Nitrate Cleanup Has Become A 'Civil War'
By Sara Jerome
An attempt to save the groundwater in Washington's Yakima Valley is getting contentious.
Dairy farmers and environmentalists are at odds, and the debate has become "more like a civil war or a live fire exercise than consensus and cooperation," according to the Yakima Herald.
The project is titled the Groundwater Management Area Advisory Committee (GWAC). According to literature for the project, the aim is to “reduce nitrate concentrations in groundwater below state drinking water standards.” The state legislature has allocated $2.3 million to GWAC.
The Daily Sun News reported that "issues of trust" have been a major impediment to progress.
Farmers are hesitant to provide data to researchers for fear of litigation, the Herald said. Local farmer Doug Simpson, for instance, is concerned his data will not stay secret. “I don’t want to lose my farm because I participated,” he said.
Farmers have been burned in the past for shelling out info. "Four dairies that volunteered for an EPA groundwater study just more than a year ago were later sued by the local environmental group CARE. While the law protects producers, there is still fear that in the event of a court case, the information farmers release through a study will result in more lawsuits," the report said.
The GWAC effort began when "tests of wells in part of the Lower Valley showed that about 20 percent exceeded federal standards for nitrates," the Herald said. "Exposure to high levels of nitrates can have serious health consequences, especially for infants and pregnant women."

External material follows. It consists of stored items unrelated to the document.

-- ==== Sys2Proof/Machine/State.lean ====
section
/-! DEFINITION. The state of a T9 part, as plain data, and the state after module reset. INVENTORY.md lists every piece with
the rule that names it. Numbers that software never sees as words (counts, indexes, times) are natural numbers. -/
namespace Sys2Proof.Machine

/-- A sparse table: pairs of a key and a value, keys strictly rising. -/
abbrev Store (α : Type) := List (Nat × α)

/-! ## Faults and refusals of the MODEL (a fault of the T9 is a next state: 12 R216) -/

/-- Why the machine stops. -/
inductive Fault where
  /-- Raised by FABRIC_INGRESS_REQUEST for a physical address outside every range of 05 R94 (or outside the control
  range's areas of 13 R235): there is no such location. Safe: the model stops where the spec gives no effect. -/
  | physicalHole (pa : Nat)
deriving DecidableEq, Repr

/-- Why the model gives an instruction no meaning. -/
inductive Refusal where
  /-- Raised by an arm of `exec` whose instruction has no meaning yet. Safe. -/
  | notModelled (mnemonic : String)
deriving DecidableEq, Repr

/-- The three outcomes of a step of this machine. -/
abbrev Out (σ : Type) := Host.Outcome σ Fault Refusal

/-! ## Small records -/

/-- One path whose instruction acts: the group, the PC and the lanes of the path (02 R26); `wait`: the number of the wait that these
lanes end, 0 for a path that issues. -/
structure Issue where
  gid : Nat
  pc : Nat
  lanes : Mask
  wait : Nat
deriving DecidableEq, Repr

/-- What a fault record says of the fault itself: code, address, detail (12 R217). -/
structure FaultInfo where
  code : Nat
  addr : Nat
  detail : Nat
deriving DecidableEq, Repr

/-- A fault record (12 R216). -/
structure FRec where
  code : Nat
  kind : Nat
  lane : Nat
  group : Nat
  team : Nat
  launch : Nat
  addr : Nat
  pc : Nat
  detail : Nat
deriving DecidableEq, Repr

/-- The roles of a team (02 R35). -/
inductive Role where
  | loader | compute | storer
deriving DecidableEq, Repr

/-- The kinds of work unit a group can be (02 R18, 09 R172, 10 R197). -/
inductive GKind where
  | team | task | callout
deriving DecidableEq, Repr

/-- Where a group stands: in its slot, parked (02 R39), in an adoption frame (09 R176), in its save routine or taken
(02 R44), or ended and waiting for work it started (07 R139, 12 R221). -/
inductive Place where
  | resident | parked | framed | saving | taken
  | ending (fault : Option FRec)
deriving DecidableEq, Repr

/-- A run of bytes that lie at consecutive keys. -/
structure Seg where
  key : Nat
  len : Nat
deriving DecidableEq, Repr

/-! ## The scoreboard (02 R29) and waiting lanes (02 R24) -/

/-- Where a pending result comes from. -/
inductive PSrc where
  /-- data at hand: it lands at any later moment -/
  | ready
  /-- data of a remote page: it comes with the landing (14 R252); part and address, size in bytes, signed -/
  | remote (part addr size : Nat) (signed : Bool)
  /-- the status of a ray, by slot (10 R187) -/
  | ray (slot : Nat)
  /-- a launch id (08 R148) -/
  | launch
  /-- a work ticket (08 R154, 21 R305) -/
  | ticket
  /-- a matrix-engine read, by engine sequence number (04 R78) -/
  | engine (seq : Nat)
  /-- data at hand whose registers land poisoned (04 R84) -/
  | poisoned
deriving DecidableEq, Repr

/-- One pending result: what it writes, for which lanes, and what it holds when it lands; `bad`: the faults that the instruction's data
bring, each with its lane, the lowest first (24 R348); `due`: the deadlines of the memory requests that bring it, each with its requester
(06 R108); `atom`: it is the old value of an atomic; `msg`: how many messages the part had handed to its channels when its own request was
the last of them, 0 for none (01 R16); `agent`: the lane whose access brings a scalar register (25 R373). -/
structure Pend where
  id : Nat
  src : PSrc
  pc : Nat
  lanes : Mask
  regs : List Nat
  sreg : Option Nat
  writes : List (Nat × Nat × W32)
  swrite : W64
  bad : List (FaultInfo × Nat)
  due : List (Nat × Nat) := []
  atom : Bool := false
  msg : Nat := 0
  agent : Nat := 0
deriving DecidableEq, Repr

/-- What waiting lanes wait for. Those before `barDepart` end when a condition holds, and the rest of the instruction then acts;
the others end by an event of their own. -/
inductive Why where
  /-- pinned bytes (04 R75) -/
  | pin (segs : List Seg)
  /-- earlier accesses; for scope POD, acknowledgements too (07 R131) -/
  | fence (pod : Bool)
  /-- batches sealed before a count; 0 stands for room among 16 (07 R139) -/
  | batch (upTo : Nat)
  /-- bits of a scratchpad word (07 R141) -/
  | words (key mask : Nat)
  /-- a copy entry (22 R319) -/
  | room
  /-- a power grant for a copy (22 R319) -/
  | grant
  /-- GO words of group entries whose round is incomplete (14 R256) -/
  | go (entries : List Nat)
  /-- every live lane of the group at the same instruction -/
  | gather
  /-- the group's pending results, with every live lane of the group at the same ROLE (02 R37) -/
  | landed
  /-- CONV (23 R331) -/
  | conv
  /-- a site under a pre-emption request (02 R44) -/
  | site
  /-- acceptance of engine work before BGIVE (02 R37) -/
  | given
  /-- MXWAIT: work of the team accepted before it (04 R79) -/
  | engine (upTo : Nat)
  /-- BARARR: its own phase before (08 R161) -/
  | barArr (level n phase : Nat)
  /-- BARWT: level, number, phase (08 R161) -/
  | barwt (level n phase : Nat)
  /-- BARWT.REMOTE (08 R161) -/
  | remote (n : Nat)
  /-- RARRIVE: a full count of a team (08 R161) -/
  | full (team n : Nat)
  /-- RINGPUT and RINGGET (09 R178): ring and whether it puts -/
  | ring (n : Nat) (put : Bool)
  /-- TWAIT: the word, what it held, and the owner's control word with what it held (09 R175) -/
  | twait (key seen : Nat) (owner : Option (Nat × Nat))
  /-- LAUNCH and LAUNCHP waiting for a queue entry (08 R148) -/
  | launch
  /-- REPACK waiting for the team's lanes and pending results: its fields (10 R200) -/
  | repack (d a : Nat)
  /-- TRACE waiting for a ray slot of a stack (10 R189) -/
  | raySlot (stack : Nat)
  /-- BAR.lv after its arrival: level, number, phase (08 R161) -/
  | barDepart (level n phase : Nat)
  /-- MWAIT with its mask (07 R141) -/
  | mwait (mask : Nat)
  /-- BTAKE in the team's queue (02 R37) -/
  | btake
  /-- a matrix instruction that waits for acceptance (04 R68) -/
  | mxAccept (i : Instr)
deriving DecidableEq, Repr

/-- A copy that has passed its checks: source and destination runs, the key of the chunk bitmap (22 R316), and for the pages of each
what its memory requests carry from the page-table entries, FAMILY and HOME (05 R92, 06 R111): by twice the number of the physical page,
plus 1 for a page of the destination. -/
structure CopyPlan where
  src : List Seg
  dst : List Seg
  bitmap : Option Nat
  tags : List (Nat × Nat)
deriving DecidableEq, Repr

/-- Lanes that wait at an instruction that has issued (02 R24). `seq`: a number that rises from one wait to the next, as the numbers of
copies do; `i`, `snap`: the instruction and the group's scalar registers as they were when it issued (15 R279); `found`, `plans`: what
its checks found then, as lane, address and key, or as copies (15 R281). `tried` is what else the wait remembers: owners a TWAIT has
tried, sizes and addresses of copies, a ring's descriptor, the cycle at which a matrix instruction asked for a grant. `met`: the
condition of a wait on bits of a word has held after some write (07 R141). -/
structure Wait where
  pc : Nat
  lanes : Mask
  why : Why
  since : Nat
  seq : Nat
  i : Instr
  snap : Store W64
  found : List (Nat × Nat × Nat)
  plans : List CopyPlan
  tried : List Nat
  met : Bool
deriving DecidableEq, Repr

/-- How often a path has been passed over (02 R26). -/
structure PathRec where
  pc : Nat
  passed : Nat
deriving DecidableEq, Repr

/-! ## Groups (02 R18 to R44) -/

/-- One group: registers, PCs, scoreboard, waits and what binds it to its team, task or ray call-outs. `win`, `stride`: the physical
base of its lanes' private memory and the bytes of each lane there (05 R87); `ownWin`: that memory was allocated for it alone; a
team's groups share the team's, an adopted task uses its waiter's (09 R176). `unacked`: writes to
other parts not acknowledged yet, as lane, address and part; `dropped`: those discarded (14 R253). -/
structure Group where
  kind : GKind
  grid : Nat
  team : Nat
  index : Nat
  core : Nat
  quarter : Nat
  role : Role
  budget : Nat
  v : Store W32
  s : Store W64
  p : Store Mask
  pcs : Store Nat
  live : Mask
  fpmode : W64
  scene : W64
  floor : Nat
  priv : Nat
  win : Nat
  stride : Nat
  ownWin : Bool
  monitor : Option (Nat × Nat × W64)
  pend : List Pend
  waits : List Wait
  paths : List PathRec
  issued : Store Nat
  lastIssue : Nat
  yielded : Option Nat
  lastBatch : Nat
  sealSeq : Nat
  arrivals : List (Nat × Nat × Nat)
  posted : Option Role
  place : Place
  halted : Bool
  saveArea : Option Nat
  savedLive : Mask
  restore : Nat
  task : Nat
  depth : Nat
  parent : Option Nat
  rays : List (Nat × Nat × Nat)
  strict : Bool
  poison : List Nat
  dropped : List (Nat × Nat)
  unacked : List (Nat × Nat × Nat)
  parkT : Nat
deriving DecidableEq, Repr

/-! ## Teams -/

/-- One phase of a barrier: its number, when it began, whether a group of this part has arrived in it by an instruction, the
arrivals and retirements in it (group, die, time), the times at which parts arrived, this one included (part, phase, time), and the
counts of the tokens received, by phase (08 R160, R162; 14 R261). -/
structure Bar where
  phase : Nat
  begun : Nat
  came : Bool
  arr : List (Nat × Nat × Nat)
  tokens : List (Nat × Nat × Nat)
  got : List (Nat × Nat)
deriving DecidableEq, Repr

/-- A ring's counters and the entries that may be taken (09 R177, R178). -/
structure Ring where
  put : Nat
  get : Nat
deriving DecidableEq, Repr
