-- ==== Sys2Proof/Machine/Sync.lean ====
section
/-! DEFINITION. Barriers, monitors, batches, chunk words, the baton, roles, safe points and rings (02 R35 to R38, R44;
07 R139 to R141; 08 R159 to R163; 09 R177, R178; 22 R314; 24 R354; 25 R362, R370, R371, R374). -/
namespace Sys2Proof.Machine

/-! ## Waiting for every lane -/

/-- Every live lane of the group is at this instruction: those issuing now, and those that wait at it. -/
def ICtx.allHere (c : ICtx) : Bool :=
  let here := c.g.waits.foldl (fun m w => if w.pc = c.pc ∧ w.why = .gather then m ||| w.lanes else m) c.lanes
  c.g.live &&& ~~~here == 0

/-- An instruction for the whole group: its lanes wait until every live lane is at it; the last issue acts for all. -/
def ICtx.whole (c : ICtx) (s : State) (k : ICtx → State → State) : State :=
  if c.lanes = c.g.live then k c s
  else if c.allHere then
    let g := { c.g with waits := c.g.waits.filter (fun w => !(w.pc == c.pc && w.why == .gather)) }
    k { c with g := g, lanes := c.g.live } (s.setGroup c.gid g)
  else c.waitFor s c.lanes .gather

/-! ## Barriers (08 R161) -/

/-- The checks of 22 R314 on a barrier form of a level. -/
def ICtx.barCheck (c : ICtx) (s : State) (level n : Nat) (k : State) : State :=
  if level ≠ 0 ∧ c.g.kind ≠ .team then c.illegal s c.lanes
  else if 2 ≤ level ∧ (s.gridOf c.g).r.coRes = false then
    c.fail s c.lanes { code := cGridBar, addr := 0, detail := level + 4 * n }
  else k

/-- The scope of a barrier's release is POD: BAR.GRID of a grid of several parts (07 R130). -/
def State.barPod (s : State) (g : Group) (level : Nat) : Bool := level == 3 && (s.gridOf g).r.pod

/-- BAR: releases, arrives and waits for its phase; in a task or call-out group the phase completes at once (22 R314). -/
def execBar (l : BitVec 2) (n : BitVec 3) (s : State) : Out State :=
  issue (.bar l n) s (fun c s1 => c.barCheck s1 l.toNat n.toNat (c.whole s1 (fun d s2 =>
    d.released s2 d.lanes (s2.barPod d.g l.toNat) (
      if d.g.kind ≠ .team then d.advance s2 else
      let p := (s2.getBar l.toNat d.g.grid (s2.barOwner d.g l.toNat) n.toNat).phase
      (d.waitFor s2 d.lanes (.barDepart l.toNat n.toNat p)).arriveBar d.gid d.g l.toNat n.toNat))))

/-- BARARR: releases and arrives without waiting for its phase; waits only for its own previous phase. -/
def execBararr (l : BitVec 2) (n : BitVec 3) (s : State) : Out State :=
  issue (.bararr l n) s (fun c s1 => c.barCheck s1 l.toNat n.toNat (c.whole s1 (fun d s2 =>
    if d.g.kind ≠ .team then d.released s2 d.lanes false (d.advance s2) else
    match s2.openArrival d.g l.toNat n.toNat with
    | some p => d.waitFor s2 d.lanes (.barArr l.toNat n.toNat p)
    | none => d.released s2 d.lanes (s2.barPod d.g l.toNat) ((d.advance s2).arriveBar d.gid d.g l.toNat n.toNat))))

/-- BARWT: waits for the phase of the group's last arrival. -/
def execBarwt (l : BitVec 2) (n : BitVec 3) (s : State) : Out State :=
  issue (.barwt l n) s (fun c s1 => c.barCheck s1 l.toNat n.toNat (
    match s1.openArrival c.g l.toNat n.toNat with
    | some p => c.waitFor s1 c.lanes (.barwt l.toNat n.toNat p)
    | none => c.advance s1))

/-- BARWT.REMOTE: waits for set size - 1 arrivals and takes them. -/
def execBarwtRemote (n : BitVec 2) (s : State) : Out State :=
  issue (.barwtRemote n) s (fun c s1 =>
    if c.g.kind ≠ .team then c.illegal s1 c.lanes else
    let t := s1.teamOf c.g
    let k := (s1.gridOf c.g).setSize t.index - 1
    if k ≤ t.remote.getD n.toNat 0 then
      c.advance (s1.modTeam c.g.team (fun x => { x with remote := x.remote.set n.toNat (x.remote.getD n.toNat 0 - k) }))
    else c.waitFor s1 c.lanes (.remote n.toNat))

/-- RARRIVE: raises a remote count of the set's team on a core of the cluster; SPACE_FOREIGN when there is none (25 R362). -/
def execRarrive (k n : BitVec 2) (s : State) : Out State :=
  issue (.rarrive k n) s (fun c s1 =>
    if c.g.kind ≠ .team then c.illegal s1 c.lanes else
    match s1.setTeamOn c.g.grid (s1.barOwner c.g 1) (c.g.core / 4 * 4 + k.toNat) with
    | none => if c.prev.isSome then c.advance s1 else c.fail s1 c.lanes { code := cForeign, addr := 0, detail := c.g.core }
    | some u =>
      if ((s1.teams.get? u).getD noTeam).remote.getD n.toNat 0 = 65535 then c.waitFor s1 c.lanes (.full u n.toNat)
      else c.released s1 c.lanes false <| c.advance (s1.modTeam u (fun x => { x with remote := x.remote.set n.toNat (x.remote.getD n.toNat 0 + 1) })))

/-! ## Monitors (07 R141, 24 R354) -/

/-- MONITOR: arms the group's monitor on a local word. -/
def execMonitor (a : BitVec 6) (g : BitVec 4) (s : State) : Out State :=
  issue (.monitor a g) s (fun c s1 =>
    let va := (c.sget a.toNat).toNat
    let lane := lowLane c.part
    let remote : Bool := match s1.leafFor (s1.accOf c.g) va with
      | some l => decide (windowOf va = .glb) && canonical va && va % 8 == 0 && isRemote l.pte && coh l.pte == 1 && decide (homeF l.pte ≤ 1)
      | none => false
    if c.part = 0 then c.advance s1
    else if windowOf va = .prv then c.fail s1 c.part { code := cRange, addr := va, detail := 0 }
    else if remote then
      c.fail s1 c.part { code := cRemote, addr := va, detail := ((s1.leafFor (s1.accOf c.g) va).map (fun (l : Leaf) => bits l.pte 63 52)).getD 0 }
    else match s1.checkAddr c.g lane va 8 8 .load with
      | .ok (.here k) =>
        match s1.mem.poisonAt k 8 with
        | some p => c.fail s1 c.part (eccAt va p)
        | none =>
          let s2 := (s1.access c.g va 8 (.here k) false).combine k 8
          (c.advance s2).modGroup c.gid (fun r => { r with monitor := some (va, k, BitVec.ofNat 64 (s1.readMem k 8)) })
      | .ok (.away _ _) => c.advance s1
      | .error f => c.fail s1 c.part f)

/-- A value of the monitored word ends an MWAIT with a mask: it differs from the one armed, or it has every bit of the mask (07 R141). -/
def wordMeets (armed m x : Nat) : Bool := if m = 0 then x != armed else x &&& m == m

/-- The condition of MWAIT with a mask (07 R141). -/
def State.monitorMet (s : State) (g : Group) (m : Nat) : Bool :=
  match g.monitor with
  | none => true
  | some (_, k, armed) =>
    wordMeets armed.toNat m (s.readMem k 8)

/-- The state after the monitored word has been read: partials there are combined (07 R133). -/
def State.readMonitor (s : State) (g : Group) : State :=
  match g.monitor with
  | some (_, k, _) => s.combine k 8
  | none => s

/-- MWAIT: returns when no monitor is set, its condition holds or a pre-emption request is pending; else waits. -/
def execMwait (d : BitVec 6) (g : BitVec 4) (s : State) : Out State :=
  issue (.mwait d g) s (fun c s1 =>
    let m := (c.sget d.toNat).toNat
    if c.part = 0 then c.advance s1
    else if s1.monitorMet c.g m ∨ s1.preempting c.g then c.advance (s1.readMonitor c.g)
    else c.waitFor (s1.readMonitor c.g) c.part (.mwait m))

/-! ## Batches and chunk words (07 R138 to R141) -/

/-- Bytes of a copy have still to be written at their home (07 R138). -/
def Copy.unwritten (c : Copy) : Bool := !c.left.isEmpty || !c.sent.isEmpty

/-- The sealed batches of a group that are not complete. -/
def State.openBatches (s : State) (gid : Nat) (g : Group) : List Nat :=
  ((s.eng.copies.filter (fun c => c.gid == gid && decide (c.batch < g.sealSeq) && c.unwritten)).map (·.batch)).eraseDups

/-- The number after a batch number (07 R138). -/
def nextBatch (n : Nat) : Nat := if n + 1 = 2 ^ 32 then 1 else n + 1

/-- BATSEAL: closes the open batch and returns its number; a wait for one of the 16 holds the whole path (07 R139, 22 R315). -/
def execBatseal (d : BitVec 6) (g : BitVec 4) (s : State) : Out State :=
  issue (.batseal d g) s (fun c s1 =>
    if c.part = 0 then c.advance s1
    else if 16 ≤ (s1.openBatches c.gid c.g).length then
      let s2 := if c.firstWait (.batch 0) then s1.count .copyBatchStall (dieOfCore c.g.core) 1 else s1
      c.waitAll s2 (.batch 0) id
    else
      let n := nextBatch c.g.lastBatch
      if c.g.stackOk d.toNat (BitVec.ofNat 64 n) then
        c.step s1 (fun r => { r.sset d.toNat (BitVec.ofNat 64 n) with lastBatch := n, sealSeq := r.sealSeq + 1 })
      else c.fail s1 c.part { code := cStack, addr := n, detail := 0 })

/-- How many seals of a group a BATWAIT of a number waits for: every batch sealed before this count (07 R139). -/
def Group.waitSeals (g : Group) (n : Nat) : Nat :=
  if n = 0 ∨ g.lastBatch = 0 then 0 else
  let k := (g.lastBatch + (2 ^ 32 - 1) - n % (2 ^ 32 - 1)) % (2 ^ 32 - 1)
  g.sealSeq - (if 2 ^ 31 ≤ k then 0 else k)

/-- Every batch of a group sealed before a count is complete. -/
def State.batchesDone (s : State) (gid upTo : Nat) : Bool := s.eng.copies.all (fun c => c.gid != gid || decide (upTo ≤ c.batch) || !c.unwritten)

/-- BATWAIT: the whole path waits (07 R139, 22 R315). -/
def execBatwait (a : BitVec 6) (g : BitVec 4) (s : State) : Out State :=
  issue (.batwait a g) s (fun c s1 =>
    let k := c.g.waitSeals (bits (c.sget a.toNat).toNat 31 0)
    if c.part = 0 ∨ c.prev.isSome ∨ s1.batchesDone c.gid k then c.advance s1 else c.waitAll s1 (.batch k) id)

An EPA study found that dairy farms are "a likely source" of nitrates in residential drinking water wells in the valley. It was not possible for the study to determine whether septic systems are also contributing to the problem.
The EPA negotiated a deal with four dairy farms to "provide an alternate source of drinking water for neighbors within one mile down gradient of the dairies whose wells have levels of nitrate above EPA’s drinking water standard of 10 parts per million," the EPA said.
But the latest cleanup efforts have been bogged down by disagreements.
"Despite a facilitator who works to keep the meetings moving and the debate productive, finding consensus is hard for the 22-person committee made up of representatives of federal, state and county agencies, farmers, environmentalists and community members," the Herald reported.
“If it was easy, it’d been done a long time ago,” Vern Redifer, Yakima County’s public service director, said in the report.